[Records from a dataset]

★ ★ ★

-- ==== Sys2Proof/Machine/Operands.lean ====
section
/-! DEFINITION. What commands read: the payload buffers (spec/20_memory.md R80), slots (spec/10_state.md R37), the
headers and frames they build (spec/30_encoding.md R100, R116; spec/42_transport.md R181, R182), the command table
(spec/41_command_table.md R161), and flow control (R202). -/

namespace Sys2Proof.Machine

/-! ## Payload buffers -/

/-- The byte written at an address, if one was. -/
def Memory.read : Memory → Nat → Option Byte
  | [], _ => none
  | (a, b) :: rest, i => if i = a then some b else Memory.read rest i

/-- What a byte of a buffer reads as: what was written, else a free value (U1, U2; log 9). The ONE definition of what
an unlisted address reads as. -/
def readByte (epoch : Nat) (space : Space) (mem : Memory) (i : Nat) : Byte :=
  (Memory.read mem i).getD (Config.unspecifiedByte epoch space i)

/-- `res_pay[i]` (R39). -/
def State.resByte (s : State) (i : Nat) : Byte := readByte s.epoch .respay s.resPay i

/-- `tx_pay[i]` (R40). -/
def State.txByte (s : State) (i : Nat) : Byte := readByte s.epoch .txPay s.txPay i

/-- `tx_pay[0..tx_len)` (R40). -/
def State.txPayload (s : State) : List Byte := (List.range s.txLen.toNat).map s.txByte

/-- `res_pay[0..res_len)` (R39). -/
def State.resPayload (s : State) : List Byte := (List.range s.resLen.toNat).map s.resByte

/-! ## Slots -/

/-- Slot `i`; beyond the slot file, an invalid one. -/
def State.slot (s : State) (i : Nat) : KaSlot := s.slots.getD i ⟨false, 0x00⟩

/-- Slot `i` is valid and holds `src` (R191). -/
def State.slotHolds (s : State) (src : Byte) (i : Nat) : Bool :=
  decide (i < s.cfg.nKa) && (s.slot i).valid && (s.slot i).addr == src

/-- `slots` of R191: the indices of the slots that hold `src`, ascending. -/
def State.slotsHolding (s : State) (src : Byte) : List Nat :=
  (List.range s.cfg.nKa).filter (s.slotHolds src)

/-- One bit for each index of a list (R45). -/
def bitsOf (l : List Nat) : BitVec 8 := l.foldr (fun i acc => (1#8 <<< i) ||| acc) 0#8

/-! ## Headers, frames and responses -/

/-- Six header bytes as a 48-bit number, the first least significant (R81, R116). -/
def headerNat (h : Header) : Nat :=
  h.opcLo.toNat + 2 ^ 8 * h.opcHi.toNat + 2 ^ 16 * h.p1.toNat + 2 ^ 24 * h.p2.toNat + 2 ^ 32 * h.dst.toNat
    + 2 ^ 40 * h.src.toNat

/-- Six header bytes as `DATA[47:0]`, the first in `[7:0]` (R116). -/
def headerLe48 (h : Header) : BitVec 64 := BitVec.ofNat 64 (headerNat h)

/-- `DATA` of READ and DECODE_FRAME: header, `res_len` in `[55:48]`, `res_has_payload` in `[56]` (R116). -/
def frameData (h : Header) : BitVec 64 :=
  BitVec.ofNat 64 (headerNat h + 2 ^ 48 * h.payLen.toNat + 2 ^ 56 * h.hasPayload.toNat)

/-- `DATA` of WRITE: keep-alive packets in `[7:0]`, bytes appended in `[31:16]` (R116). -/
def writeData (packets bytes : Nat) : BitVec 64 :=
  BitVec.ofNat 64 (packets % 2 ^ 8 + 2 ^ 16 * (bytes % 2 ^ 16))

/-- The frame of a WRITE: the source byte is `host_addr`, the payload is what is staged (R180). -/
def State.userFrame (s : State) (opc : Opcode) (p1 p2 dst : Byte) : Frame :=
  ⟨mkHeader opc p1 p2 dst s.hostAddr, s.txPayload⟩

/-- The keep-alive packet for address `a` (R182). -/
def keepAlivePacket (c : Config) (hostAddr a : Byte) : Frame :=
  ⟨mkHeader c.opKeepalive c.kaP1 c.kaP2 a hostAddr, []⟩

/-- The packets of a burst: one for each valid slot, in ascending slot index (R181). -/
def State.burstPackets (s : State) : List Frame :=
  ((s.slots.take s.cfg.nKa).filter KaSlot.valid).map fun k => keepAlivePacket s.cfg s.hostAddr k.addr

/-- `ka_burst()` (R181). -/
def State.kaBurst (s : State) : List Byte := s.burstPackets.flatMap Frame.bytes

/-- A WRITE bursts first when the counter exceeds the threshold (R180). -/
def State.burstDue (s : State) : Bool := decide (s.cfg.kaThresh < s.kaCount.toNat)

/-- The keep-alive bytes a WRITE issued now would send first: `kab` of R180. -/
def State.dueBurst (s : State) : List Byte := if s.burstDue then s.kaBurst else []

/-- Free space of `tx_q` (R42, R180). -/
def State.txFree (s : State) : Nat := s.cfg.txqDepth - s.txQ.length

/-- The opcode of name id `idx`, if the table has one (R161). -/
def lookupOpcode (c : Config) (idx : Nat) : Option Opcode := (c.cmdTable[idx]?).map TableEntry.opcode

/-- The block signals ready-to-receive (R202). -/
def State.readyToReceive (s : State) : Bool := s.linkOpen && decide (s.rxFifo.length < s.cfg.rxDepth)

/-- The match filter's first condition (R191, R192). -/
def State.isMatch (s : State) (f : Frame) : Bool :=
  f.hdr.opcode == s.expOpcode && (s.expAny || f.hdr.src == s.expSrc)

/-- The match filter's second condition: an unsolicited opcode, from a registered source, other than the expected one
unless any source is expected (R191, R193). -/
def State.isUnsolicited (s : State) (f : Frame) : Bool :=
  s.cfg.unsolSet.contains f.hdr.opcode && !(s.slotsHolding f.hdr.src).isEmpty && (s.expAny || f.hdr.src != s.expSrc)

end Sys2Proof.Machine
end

★ ★ ★

Task item
Nothing except a number is needed: how many lines of the entries contain the word "slotsHolding"?

Expected answer
2